__TASK STATEMENT__
Range to output from the entries below: the line containing "def timed (x" through the line containing "def holding (x". Set it down exactly, ends included, nothing else.

(Saved data entries)
##############################
-- ==== Sys2Proof/Tests/Slice0.lean ====
section
/-! SUPPORT. Tests: the well-formedness checks, worked examples and tables of the spec, and for every statement with hypotheses a state that meets them. -/

namespace Sys2Proof.Tests

-- The kernel evaluates each test in turn, not in a thread of its own.
set_option Elab.async false

open Sys2Proof.Machine

/-! ## Well-formedness: an ill-formed term for each check -/

theorem test_wf_burst_unaligned : Instr.wf (.burstAccept ⟨false, 8, 1, []⟩) = false := by decide
theorem test_wf_burst_beyond_the_address_space : Instr.wf (.burstAccept ⟨false, 2 ^ 36, 1, []⟩) = false := by decide
theorem test_wf_burst_of_no_beats : Instr.wf (.burstAccept ⟨false, 0, 0, []⟩) = false := by decide
theorem test_wf_burst_of_17_beats : Instr.wf (.burstAccept ⟨false, 0, 17, []⟩) = false := by decide
theorem test_wf_burst_data_not_whole_beats : Instr.wf (.burstAccept ⟨true, 0, 1, [1, 2]⟩) = false := by decide
theorem test_wf_burst_data_in_a_read : Instr.wf (.burstAccept ⟨false, 0, 1, [1]⟩) = false := by decide
theorem test_wf_burst : Instr.wf (.burstAccept ⟨true, 16, 1, List.replicate 16 7⟩) = true := by decide
theorem test_wf_words_not_whole_beats : Instr.wf (.start ⟨0, 1, [0]⟩) = false := by decide
theorem test_wf_words_beyond_the_slot : Instr.wf (.arm ⟨0, 1, List.replicate 28 0⟩) = false := by decide
theorem test_wf_words : Instr.wf (.arm ⟨7, 1, List.replicate 24 0⟩) = true := by decide
theorem test_wf_page_write_unaligned : Instr.wf (.controlPageWrite 8 (List.replicate 16 0)) = false := by decide
theorem test_wf_page_write_not_whole_beats : Instr.wf (.controlPageWrite 0 (List.replicate 20 0)) = false := by decide
theorem test_wf_page_write_empty : Instr.wf (.controlPageWrite 0 []) = false := by decide
theorem test_wf_page_write_too_long : Instr.wf (.controlPageWrite 0 (List.replicate 272 0)) = false := by decide +kernel
theorem test_wf_page_write_across_pages : Instr.wf (.controlPageWrite 4080 (List.replicate 32 0)) = false := by decide
theorem test_wf_page_write_beyond_the_page : Instr.wf (.controlPageWrite 65536 (List.replicate 16 0)) = false := by decide
theorem test_wf_read_block : Instr.wf (.cardReadBlock true [1, 2, 3]) = false := by decide

/-! ## Examples and tables of the spec -/

/-- R12: the reference geometry, 11,648 × 8,736. -/
def geo : Geometry := ⟨11648, 8736, .rggb, 14⟩

/-- R11, R58: sizes of the reference geometry, and 10 slots in 2 GiB. -/
theorem test_reference_geometry :
    geo.frameBytes = 203513856 ∧ geo.slotPages = 49686 ∧ geo.slotsIn 2147483648 = 10 := by decide
/-- R11: the largest geometry. -/
theorem test_largest_geometry :
    (Geometry.frameBytes ⟨12288, 9216, .bggr, 16⟩) = 226492416 ∧ (Geometry.slotPages ⟨12288, 9216, .bggr, 16⟩) = 55296 := by decide
/-- R147: a dark pixel at 65535 gives its full scaled value, 262,132. -/
theorem test_dark_full_scale : darkPart 0 65534 65535 = 262132 := by decide
/-- R147: a dark pixel below its black contributes 0. -/
theorem test_dark_below_black : darkPart 500 16384 100 = 0 := by decide
/-- R116: a captured dark of the same time has K = F. -/
theorem test_scale_of_a_captured_dark : scaleFactor (List.replicate 17 20000) 5000000 5000000 3 = 20000 := by decide
/-- R116: the bounds of K. -/
theorem test_scale_bounds :
    scaleFactor (List.replicate 17 8192) 1 2 0 = 4096 ∧ scaleFactor (List.replicate 17 32767) 2 1 0 = 65534 := by decide
/-- R209: with the default limits WARM is left at 171 and CRITICAL at 231. -/
theorem test_temperature_hysteresis :
    ({ State.reset.part.tsm with temp := .warm }).next 172 = .warm ∧ ({ State.reset.part.tsm with temp := .warm }).next 171 = .normal ∧
    ({ State.reset.part.tsm with temp := .critical }).next 232 = .critical ∧
    ({ State.reset.part.tsm with temp := .critical }).next 231 = .warm := by decide
/-- R190: the sectors of a file of the reference geometry: 8 + 397,488 + 1. -/
theorem test_file_sectors : geo.fileSectors = 397497 := by decide
/-- R52: the CRC-32 of the nine digits, the check value of the polynomial. -/
theorem test_crc_check_value : ~~~(crcBytes crcStart [0x31, 0x32, 0x33, 0x34, 0x35, 0x36, 0x37, 0x38, 0x39]) = 0xCBF43926 := by
  decide +kernel
/-- R145: Gr is the green of a row that carries red. -/
theorem test_channels : channelOf .rggb 1 0 = .gr ∧ channelOf .bggr 1 1 = .r := by decide

/-! ## States -/

/-- The part after a command that answers a next state. -/
def after (i : Instr) (s : State) : Part :=
  match exec i s with
  | .next t => t.part
  | _ => s.part

def onPart (f : Part → Part) (s : State) : State := { s with part := f s.part }

/-- Reset sequence done, nothing configured: LOADER. -/
def loader : State :=
  { State.reset with
    part := { State.reset.part with phase := .running, pts := { State.reset.part.pts with capacity := 4294967296 } } }

def kindWindow (kind : WindowKind) (base size : Nat) : Window := ⟨true, kind, base, size⟩

/-- Geometry, windows and factory tables in place. -/
def configured : State :=
  onPart
    (fun p =>
      { p with
        pts :=
          { p.pts with
            geometry := some geo
            windows :=
              ((((p.pts.windows.set 1 (kindWindow .frameStore 1073741824 2147483648)).set 2 (kindWindow .ingest 16777216 203517952)).set 3
                (kindWindow .view 268435456 4771840)).set 4 (kindWindow .bundle 314572800 4096)).set 5 (kindWindow .pass 335544320 67108864) }
        cal :=
          { p.cal with
            committed := ⟨true, true, false, false, true⟩
            tables :=
              { p.cal.tables with
                blackSat := some (List.replicate 8 (256, 16000)), gainGrid := some [4096]
                darkTemp := some (List.replicate 17 16384) } } })
    loader

/-- OPERATIONAL, ten FREE slots, no shot. -/
def ready : State :=
  onPart
    (fun p =>
      { p with
        cpa := { p.cpa with mode := .operational }
        sht := { p.sht with layout := some ⟨1073741824, 203513856⟩, slots := List.replicate 10 .free }
        tsm := { p.tsm with temp := .normal, reading := some 100 } })
    configured

/-- A SYNC shot with strobe plan NONE, in a state. -/
def shot (st : ShotState) : Shot :=
  { newShot 5 0 (.make .sync 3 0 .none 0 false false) 0 100 (some 100) with state := st }

def timed (x : Shot) : Shot := { x with arming := { x.arming with mode := .timed, programmed := some 2000000 } }

/-- The shot's record and slot in a state. -/
def holding (x : Shot) (s : State) : State :=
  onPart (fun p => { p with sht := { p.sht with records := [x], slots := p.sht.slots.set 0 (.shot x.number), counter := 6 } }) s

def w (args : List Word) : SlotWrite := ⟨2, 9, args⟩

/-- The timebase at a time. -/
def atTime (t : Word) (s : State) : State := onPart (fun p => { p with clock := ⟨0, t⟩ }) s

def onEsu (f : Esu → Esu) (s : State) : State := onPart (fun p => { p with esu := f p.esu }) s
def onCde (f : Cde → Cde) (s : State) : State := onPart (fun p => { p with cde := f p.cde }) s
def onCpa (f : Cpa → Cpa) (s : State) : State := onPart (fun p => { p with cpa := f p.cpa }) s
def onPts (f : Pts → Pts) (s : State) : State := onPart (fun p => { p with pts := f p.pts }) s
def onTsm (f : Tsm → Tsm) (s : State) : State := onPart (fun p => { p with tsm := f p.tsm }) s
def onDfl (f : Dfl → Dfl) (s : State) : State := onPart (fun p => { p with dfl := f p.dfl }) s
def onIcr (f : Icr → Icr) (s : State) : State := onPart (fun p => { p with icr := f p.icr }) s
def onCal (f : Cal → Cal) (s : State) : State := onPart (fun p => { p with cal := f p.cal }) s

def wburst (addr : Nat) : Burst := ⟨true, addr, 1, List.replicate 16 3⟩
def rburst (addr : Nat) : Burst := ⟨false, addr, 1, []⟩

/-- A burst at the head of the upstream queue, classified. -/
def atHead (b : Burst) (h : Option Head) (s : State) : State := onPts (fun p => { p with queue := [b], head := h }) s

/-- A command in flight in slot 2. -/
def inFlight (v : Verb) (s : State) : State :=
  onCpa (fun c => { c with slots := c.slots.set 2 ⟨9, List.replicate 24 0, some ⟨some v, 9, List.replicate 24 0, false, false⟩⟩ }) s

/-! ## Witnesses: for every statement with hypotheses, a state and operands that meet them -/

theorem witness_StepRunsTheFrontCommand :
    { ready with pending := [.burstClassify, .arbiterGrant] }.pending = .burstClassify :: [.arbiterGrant] := rfl

theorem witness_ClockAndResetSequenceAdvance :
    State.reset.pending = [] ∧ State.reset.part.phase = .asserted ∧ ready.pending = [] ∧ ready.part.phase ≠ .asserted ∧
    (onPart (fun p => { p with phase := .released }) State.reset).part.phase = .released ∧
    (onPart (fun p => { p with phase := .resetWrites }) State.reset).part.phase = .resetWrites ∧
    (onPart (fun p => { p with phase := .resetWrites }) State.reset).part.resetWrites = 0 := by decide +kernel
/-- R78: the 24th cycle of a 24 MHz REFCLK makes a microsecond, and the timebase wraps. -/
theorem test_tick_at_24_mhz :
    (onPart (fun p => { p with clock := ⟨23, 0xFFFFFFFF⟩ }) ready).idle.part.clock = ⟨0, 0⟩ ∧
    (onPart (fun p => { p with clock := ⟨22, 5⟩ }) ready).idle.part.clock = ⟨23, 5⟩ := by decide +kernel

def writing : InFlight := ⟨.passThrough, true, 4096, 16, List.replicate 16 9, none, [], false⟩
def carrying (b : InFlight) (s : State) : State := onPart (fun p => { p with port := ⟨0, .cde, some b⟩ }) s

theorem witness_HardResetResetsThePartAndKeepsMemory :
    ready.part.port.busy = none ∧ (carrying { writing with write := false } ready).part.port.busy = some { writing with write := false } ∧
    (carrying writing ready).mem.wf = true ∧ (carrying writing ready).part.port.busy = some writing ∧ writing.write = true ∧
    ((4095 < writing.addr ∨ writing.addr + writing.data.length ≤ 4112) ∧ writing.addr ≤ 4111) := by decide +kernel

theorem witness_EveryStepKeepsMemoryCanonical :
    ready.mem.wf = true ∧ step { ready with pending := [.frameBurstEnd] } = exec .frameBurstEnd ready ∧
    step ready = .next ready.idle := ⟨by decide +kernel, rfl, rfl⟩

theorem witness_EveryCommandCompletesAndFewWriteMemory :
    Instr.snapshot (w []) ≠ .frameBurstEnd ∧ (∀ straps, Instr.snapshot (w []) ≠ .hardReset straps) ∧
    exec .burstClassify ready = .next { ready with part := ready.part } := ⟨by decide +kernel, (fun _ h => by cases h), rfl⟩

/-- The second burst of a run that crosses a page lies at the page, and the image of a shot at a buffer that ends a PASS window. -/
theorem witness_MemoryRunsAndImagesAreCarriedInBursts :
    Memory.wf [(7, 1)] = true ∧ (Memory.writeBytes [(7, 1)] 6 [2, 0, 3]) = [(6, 2), (8, 3)] ∧ (List.replicate 300 (1 : Byte)).length ≤ 300 ∧
    cutBursts 2 4095 [1, 2] = [(4095, [1])] ++ (4096, [2]) :: [] ∧
    ready.part.takes .queryShot (w [5, 335544320, 0]) ∧ ((ready.part.words (w [5, 335544321, 0])).getD 1 0).toNat % 16 ≠ 0 ∧
    (∃ x ∈ ready.part.pts.windows.toList, x.present = true ∧ x.kind = .pass ∧ x.base ≤ 402652672 ∧ 402652672 + 512 ≤ x.base + x.size) ∧
    ¬(∃ x ∈ ready.part.pts.windows.toList, x.present = true ∧ x.kind = .pass ∧ x.base ≤ 402652688 ∧ 402652688 + 512 ≤ x.base + x.size) ∧
    ready.part.shot? 5 = none ∧ (holding (shot .developed) ready).part.shot? 5 = some (shot .developed) ∧
    (shot .developed).image.length = 512 := by decide +kernel
/-- R13: a run that crosses a page is carried in bursts that do not. -/
theorem test_cut_at_a_page : ((cutBursts 4 4000 (List.replicate 500 0)).map fun p => (p.1, p.2.length)) = [(4000, 96), (4096, 256), (4352, 148)] := by decide +kernel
##############################
__RESULT OF THE EXERCISE__
def timed (x : Shot) : Shot := { x with arming := { x.arming with mode := .timed, programmed := some 2000000 } }

/-- The shot's record and slot in a state. -/
def holding (x : Shot) (s : State) : State :=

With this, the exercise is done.